Trashing the Mouse House

The computer-animated Shrek opens with a scene that states the movie's intent as clear as day -- the title character, a green ogre, rips a page out of a fairytale book and (offscreen) wipes his butt with it.

Shrek aims to be the anti-fairytale -- a spoof that blows apart the conventions of the Disney-fied "happily ever after" cartoon, poking fun at such Disney icons as Snow White, Pinocchio, the Three Little Pigs and "It's a Small World" along the way.

And, with its saturation bombing of pop-culture jokes (Macarena, "Riverdance," The Matrix) and the inspired semi-improvised voice work of Eddie Murphy, Shrek achieves its goal for much of its run.

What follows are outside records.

/-- NAMESPACE_MANAGEMENT (R342). -/
def execNamespaceManagement (c : CtlIx) (x : Option NsCreate) (ns : Nat) (s : State) : Host.Outcome State Fault Refusal :=
  act s (adminRun c.val 0x0D (nsManage c.val x ns))

/-- Namespace Attachment: to a set of controllers, or from it (R342). A namespace with NMIC 0 is attached to one controller at most. -/
def nsAttach (c ns : Nat) (attach : Bool) (to_ : BitVec 2) (n : Nat) (s : State) : State :=
  match nsGet s ns with
  | none => refuse c n .invalidNamespace s
  | some v =>
    let new := if attach then v.attached ||| to_ else v.attached &&& ~~~ to_
    if to_ = 0 ∨ (to_.getLsbD 1 ∧ bitOf s.sys.strap 1 = false) ∨ (v.shared = false ∧ new = 3) then refuse c n .invalidField s
    else done c n { s with host := { s.host with namespaces := keyPut s.host.namespaces ns { v with attached := new } } }

/-- NAMESPACE_ATTACHMENT (R342). -/
def execNamespaceAttachment (c : CtlIx) (ns : Nat) (attach : Bool) (to_ : BitVec 2) (s : State) : Host.Outcome State Fault Refusal :=
  act s (adminRun c.val 0x15 (nsAttach c.val ns attach to_))

end Sys2Proof.Machine
end

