-- ==== Sys2Proof/Machine/Dispatch.lean ====
section
/-!
DEFINITION. The command dispatcher: one arm per constructor of Instr, each a direct call of that command's meaning.
-/
namespace Sys2Proof.Machine
open Sys2Proof
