-- ==== Sys2Proof/Machine/Core.lean ====
section
/-!
DEFINITION. The machine as the host runs it.
-/

def Sys2Proof.core : Host.Core :=
  { State := Sys2Proof.Machine.State
    Fault := Sys2Proof.Machine.Fault
    Refusal := Sys2Proof.Machine.Refusal
    step := Sys2Proof.Machine.step
    reset := Sys2Proof.Machine.State.reset }
end

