-- ==== Sys2Proof/Certificates/Slice0/Obligations.lean ====
section
/-!
DEFINITION. The statements for the provers. The completion statements give, command by command, the state that the command answers,
under hypotheses on the state and the operands alone; the others state what every command leaves alone, what resets and warm resets
keep, and single rules whole.
-/
open Sys2Proof Sys2Proof.Machine

/-- Each access of the register rows answers the state its rule gives: a write its effect, a refused access its source (R16, R17, R19, R28, R480, R483).
One clause for each command and form, for every state and operand that meet the clause's hypotheses. -/
def Obligations.RegisterAccessCompletes : Prop :=
  -- REGISTER_WRITE (R19)
  (∀ (s : State) (q : Requester) (a : Nat) (w : Word) (arriving : List SrcIx), Live s → accessFault s { who := q, addr := a, bytes := 4, write := some w } = none → (∀ b off, regionAt a ≠ .reg b off) → exec (.registerWrite q a w arriving) s = .next (windowNote (window s) (writeLE s a 4 w.toNat))) ∧
  -- REGISTER_WRITE (R19)
  (∀ (s : State) (q : Requester) (a : Nat) (w : Word) (arriving : List SrcIx) (b : Blk) (off : Nat), Live s → accessFault s { who := q, addr := a, bytes := 4, write := some w } = none → regionAt a = .reg b off → exec (.registerWrite q a w arriving) s = .next (windowNote (window s) (registerStore q arriving b a off w s))) ∧
  -- MISALIGNED_ACCESS (R16)
  (∀ (s : State) (x : Access), Live s → accessFault s x = some .misaligned → exec (.misalignedAccess x) s = .next (raise 168 (if x.write.isNone then setRdata 0 s else s))) ∧
  -- UNMAPPED_ACCESS (R480)
  (∀ (s : State) (x : Access), Live s → accessFault s x = some .unmapped → exec (.unmappedAccess x) s = .next (raise 168 (if x.write.isNone then setRdata 0 s else s))) ∧
  -- GATED_BLOCK_ACCESS (R483)
  (∀ (s : State) (x : Access), Live s → accessFault s x = some .gated → exec (.gatedBlockAccess x) s = .next (raise 168 (if x.write.isNone then setRdata 0 s else s))) ∧
  -- HOOK_VIOLATION (R28)
  (∀ (s : State) (x : Access), Live s → accessFault s x = some .hook → exec (.hookViolation x) s = .next (raise 169 (if x.write.isNone then setRdata 0 s else s))) ∧
  -- REG64_LOW_READ (R17)
  (∀ (s : State) (q : Requester) (a : Nat), Live s → accessFault s { who := q, addr := a, bytes := 4, write := none } = none → (∀ b off, regionAt a ≠ .reg b off) → exec (.reg64LowRead q a) s = .next (setRdata (BitVec.ofNat 32 (readLE s a 4)) s)) ∧
  -- REG64_LOW_READ (R17)
  (∀ (s : State) (q : Requester) (a off lo : Nat), Live s → accessFault s { who := q, addr := a, bytes := 4, write := none } = none → regionAt a = .reg .dma off → pairOf .dma off = some lo → exec (.reg64LowRead q a) s = .next (readPair q .dma a off s)) ∧
  -- REG64_HIGH_WRITE (R17)
  (∀ (s : State) (q : Requester) (a : Nat) (w : Word) (b : Blk) (off lo : Nat), Live s → accessFault s { who := q, addr := a, bytes := 4, write := some w } = none → regionAt a = .reg b off → pairOf b off = some lo → off ≠ lo → isHook s q = false → exec (.reg64HighWrite q a w) s = .next (arrivals b off [] (highWrite a off lo w s))) ∧
  -- REG64_LOW_WRITE (R17)
  (∀ (s : State) (q : Requester) (a : Nat) (w : Word) (b : Blk) (off : Nat), Live s → accessFault s { who := q, addr := a, bytes := 4, write := some w } = none → regionAt a = .reg b off → pairOf b off = some off → exec (.reg64LowWrite q a w) s = .next (arrivals b off [] (lowWrite b a off w s)))

/-- Each reset, rail and power-loss row answers the state its rule gives (R50, R52, R316, R318, R320, R322, R490, R493). One clause for each command and
form, for every state and operand that meet the clause's hypotheses. -/
def Obligations.ResetsAndRailsComplete : Prop :=
  -- POWER_ON_RESET (R493)
  (∀ (s : State) (straps : BitVec 7), Completes (.powerOnReset false straps) s fun t =>
    t.sys.porHold = true ∧ t.sys.inReset = true ∧ t.arr.zones = (arrOnDisk { s with sys := { s.sys with porHold := true } }).zones) ∧
  -- POWER_ON_RESET (R493)
  (∀ (s : State) (straps : BitVec 7), s.sys.porHold = true → s.pwr.railLow = 0 → s.pwr.railHigh = 0 → s.sys.rstLow = false → exec (.powerOnReset true straps) s = .next (deviceStart straps { s with sys := { s.sys with porHold := false } })) ∧
  -- RESET_N_QUALIFIED (R52)
  (∀ (s : State) , s.sys.rstLow = false → Completes .resetNQualified s fun t =>
    t.sys.rstLow = true ∧ t.sys.inReset = true) ∧
  -- RESET_N_RISE (R50)
  (∀ (s : State) (straps : BitVec 7), s.sys.rstLow = true → s.sys.porHold = false → exec (.resetNRise straps) s = .next (deviceStart straps { s with sys := { s.sys with rstLow := false } })) ∧
  -- RAIL_OUT_OF_WINDOW (R490)
  (∀ (s : State) (r : Fin 7) (below above : Bool), Live s → (below = true ∨ above = true) → s.pwr.railLow.getLsbD r.val = false → s.pwr.railHigh.getLsbD r.val = false → exec (.railOutOfWindow r below above) s = .next (pwrEvent r.val { s with pwr := { s.pwr with railLow := putBit s.pwr.railLow r.val below, railHigh := putBit s.pwr.railHigh r.val above } })) ∧
  -- RAIL_BROWNOUT (R490)
  (∀ (s : State) , Live s → s.sys.plActive = false → s.sys.phase = .ready → s.spn.hold = false → Completes .railBrownout s fun t =>
    let u := wakeForLoss (abortLanes (powerlossEntry { s with sys := { s.sys with plActive := true, phase := .powerloss } }))
    t = guardAll (if u.sys.refugeUnconsumed then u else { u with sys := { u.sys with refugeEpoch := u.spe.next, shares := buildShares u } })) ∧
  -- RAIL_RESET_LEVEL (R490)
  (∀ (s : State) (r : Fin 7), Completes (.railResetLevel r) s fun t =>
    t.sys.porHold = true ∧ t.sys.inReset = true ∧ t.pwr.railLow = (railWindow r true false s).pwr.railLow) ∧
  -- PWRFAIL_QUALIFIED (R316)
  (∀ (s : State) , Live s → s.sys.plActive = false → s.sys.phase = .ready → s.spn.hold = false → Completes .pwrfailQualified s fun t =>
    let u := wakeForLoss (abortLanes (powerlossEntry { s with sys := { s.sys with plActive := true, phase := .powerloss } }))
    t = guardAll (if u.sys.refugeUnconsumed then u else { u with sys := { u.sys with refugeEpoch := u.spe.next, shares := buildShares u } })) ∧
  -- REFUGE_WRITE (R318)
  (∀ (s : State) (l : LaneIx), Live s → s.sys.plActive = true → (s.sys.shares.any fun x => decide (x.lane = l) && !x.done) = true → guardCauses (setLane l { s.lane[l] with regs := regSet laneRows s.lane[l].regs 0 (laneReg s.lane[l] 0 ||| bitAt true 17) } s) l = 0 → domState s (12 + l.val) = .on → Completes (.refugeWrite l) s fun t =>
    t.sys.shares = s.sys.shares.map fun x => if x.lane = l then { x with done := true } else x) ∧
  -- REFUGE_DONE (R320)
  (∀ (s : State) , Live s → s.sys.plActive = true → (s.sys.shares.any fun x => !x.done) = false → exec (.refugeDone false) s = .next (unloadFall s)) ∧
  -- POWERLOSS_RECOVERY_RESET (R322)
  (∀ (s : State) , Live s → s.sys.plActive = true → s.srv.toList.all offDisk = true → Completes .powerlossRecoveryReset s fun t =>
    t.sys.plActive = false ∧ t.spn.state = .stopped)
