theorem logSelfTest_frame {k : Parts} {s t : State} 
    (h : Frame k s t) (hk : sub { free := true } k = true) :
    Frame k s (logSelfTest t).2 := by
  refine Frame.step h (l := { free := true }) ?_ hk
  clear h hk
  unfold logSelfTest
  repeat' first
    | (extract_lets +onlyGivenNames -merge -underBinder x; first | (with_reducible refine Frame.cutTo (t := x) ?_ ?_; rotate_left; (try clear_value x); rename _ => y; intro hx; rotate_left; clear_value (hh : x = _); subst hh) | (with_reducible refine Frame.cutTo (t := (Prod.snd x)) ?_ ?_; rotate_left; (try clear_value x); rename _ => y; intro hx; rotate_left; clear_value (hh : x = _); subst hh) | (clear_value x; rename _ => y) | (have hq := x; clear hq; rename _ => y))
    | split
    | with_reducible refine freeWords_frame ?_ (by with_unfolding_all rfl)
    | with_reducible refine freeWords_pair (by assumption) ?_ (by with_unfolding_all rfl)
    | with_reducible exact Frame.ofMk (by first | exact Frame.refl | assumption | exact freeWords_pair (by assumption) (by first | exact Frame.refl | assumption | exact freeWords_pair (by assumption) (by first | exact Frame.refl | assumption) (by with_unfolding_all rfl)) (by with_unfolding_all rfl)) frSame frSame frSame frSame frSame frSame frSame frSame frSame frSame frSame frSame frSame frSame frSame frSame frSame frSame frSame frSame rfl rfl rfl (.inr .refl) (.inr .refl)
    | dsimp -zeta only
    | with_reducible apply Frame.refl
    | with_reducible assumption
    | split

theorem logSelfTest_pair {k : Parts} {s t : State}  {y : Nat} {b : State} (e : logSelfTest t = (y, b))
    (h : Frame k s t) (hk : sub { free := true } k = true) :
    Frame k s b := by
  have f := logSelfTest_frame  h hk
  rw [e] at f; exact f

theorem logSanitize_frame {k : Parts} {s t : State} 
    (h : Frame k s t) (hk : sub { free := true } k = true) :
    Frame k s (logSanitize t).2 := by
  refine Frame.step h (l := { free := true }) ?_ hk
  clear h hk
  unfold logSanitize
  repeat' first
    | (extract_lets +onlyGivenNames -merge -underBinder x; first | (with_reducible refine Frame.cutTo (t := x) ?_ ?_; rotate_left; (try clear_value x); rename _ => y; intro hx; rotate_left; clear_value (hh : x = _); subst hh) | (with_reducible refine Frame.cutTo (t := (Prod.snd x)) ?_ ?_; rotate_left; (try clear_value x); rename _ => y; intro hx; rotate_left; clear_value (hh : x = _); subst hh) | (clear_value x; rename _ => y) | (have hq := x; clear hq; rename _ => y))
    | split
    | with_reducible refine freeWords_frame ?_ (by with_unfolding_all rfl)
    | with_reducible refine freeWords_pair (by assumption) ?_ (by with_unfolding_all rfl)
    | with_reducible apply Frame.ite
    | dsimp -zeta only
    | with_reducible apply Frame.refl
    | with_reducible assumption
    | split

theorem logSanitize_pair {k : Parts} {s t : State}  {y : Nat} {b : State} (e : logSanitize t = (y, b))
    (h : Frame k s t) (hk : sub { free := true } k = true) :
    Frame k s b := by
  have f := logSanitize_frame  h hk
  rw [e] at f; exact f

theorem logDetail_frame {k : Parts} {s t : State} 
    (h : Frame k s t) (hk : sub { free := true } k = true) :
    Frame k s (logDetail t).2 := by
  refine Frame.step h (l := { free := true }) ?_ hk
  clear h hk
  unfold logDetail
  repeat' first
    | (extract_lets +onlyGivenNames -merge -underBinder x; first | (with_reducible refine Frame.cutTo (t := x) ?_ ?_; rotate_left; (try clear_value x); rename _ => y; intro hx; rotate_left; clear_value (hh : x = _); subst hh) | (with_reducible refine Frame.cutTo (t := (Prod.snd x)) ?_ ?_; rotate_left; (try clear_value x); rename _ => y; intro hx; rotate_left; clear_value (hh : x = _); subst hh) | (clear_value x; rename _ => y) | (have hq := x; clear hq; rename _ => y))
    | split
    | with_reducible refine freeWords_frame ?_ (by with_unfolding_all rfl)
    | with_reducible refine freeWords_pair (by assumption) ?_ (by with_unfolding_all rfl)
    | dsimp -zeta only
    | with_reducible apply Frame.refl
    | with_reducible assumption
    | split

theorem logDetail_pair {k : Parts} {s t : State}  {y : Nat} {b : State} (e : logDetail t = (y, b))
    (h : Frame k s t) (hk : sub { free := true } k = true) :
    Frame k s b := by
  have f := logDetail_frame  h hk
  rw [e] at f; exact f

But the pull of fairytale myth is too strong, and Shrek eventually falls into line as a solid, if offbeat, fairytale story.

Shrek (voiced by Myers) lives alone in a swamp, employing personal habits that ensure his solitude -- mud showers, fish-killing flatulence and making candles from his earwax. But his privacy is shattered when a host of fairytale creatures show up in his swamp, his dining room and even (in the case of a certain nightgown-clad wolf) in his bed. Seems they were all evicted from the kingdom of Duloc by Lord Farquaad (John Lithgow), a ruler with a major Napoleon complex.

Shrek makes a deal with Farquaad -- he gets his swamp back if he rescues Farquaad's intended bride, the lovely Princess Fiona (Cameron Diaz), from a dragon-protected castle. Shrek, aided by a chatty donkey (hilariously voiced by Eddie Murphy), does rescue Fiona -- who is a tad too eager to do the "true love's first kiss" thing, for reasons that become apparent later.

The script (credited to four writers, led by Aladdin co-writers Ted Elliott and Terry Rossio) is peppered with the best fairytale spoofs since Jay Ward's "Fractured Fairy Tales." The best may be when Fiona wakes up and starts singing to a bluebird, and hits a high note that makes the little feathered friend explode. Also prevalent are a slew of anti-Disney in-jokes -- and if you think Farquaad has a complex, how about Jeffrey Katzenberg, the ex-Disney exec who (as DreamWorks co-founder and one of the three credited producers) oversaw the movie?

The animation, produced by the Pacific Data Images crew that made Antz and guided by co-directors Andrew Adamson and Vicky Jenson, is first-rate. The textures are detailed, the movements are realistic and the three-dimensional feel even improves on the humor -- you may think you've seen every good Matrix parody, but you haven't until you see this.

In the final third, Shrek gets all warm and fuzzy and becomes the fairytale movie it had so successfully skewered. For all the snarky attitude, Shrek eventually finds the lure of "happily ever after" even stronger than an ogre's flatulence.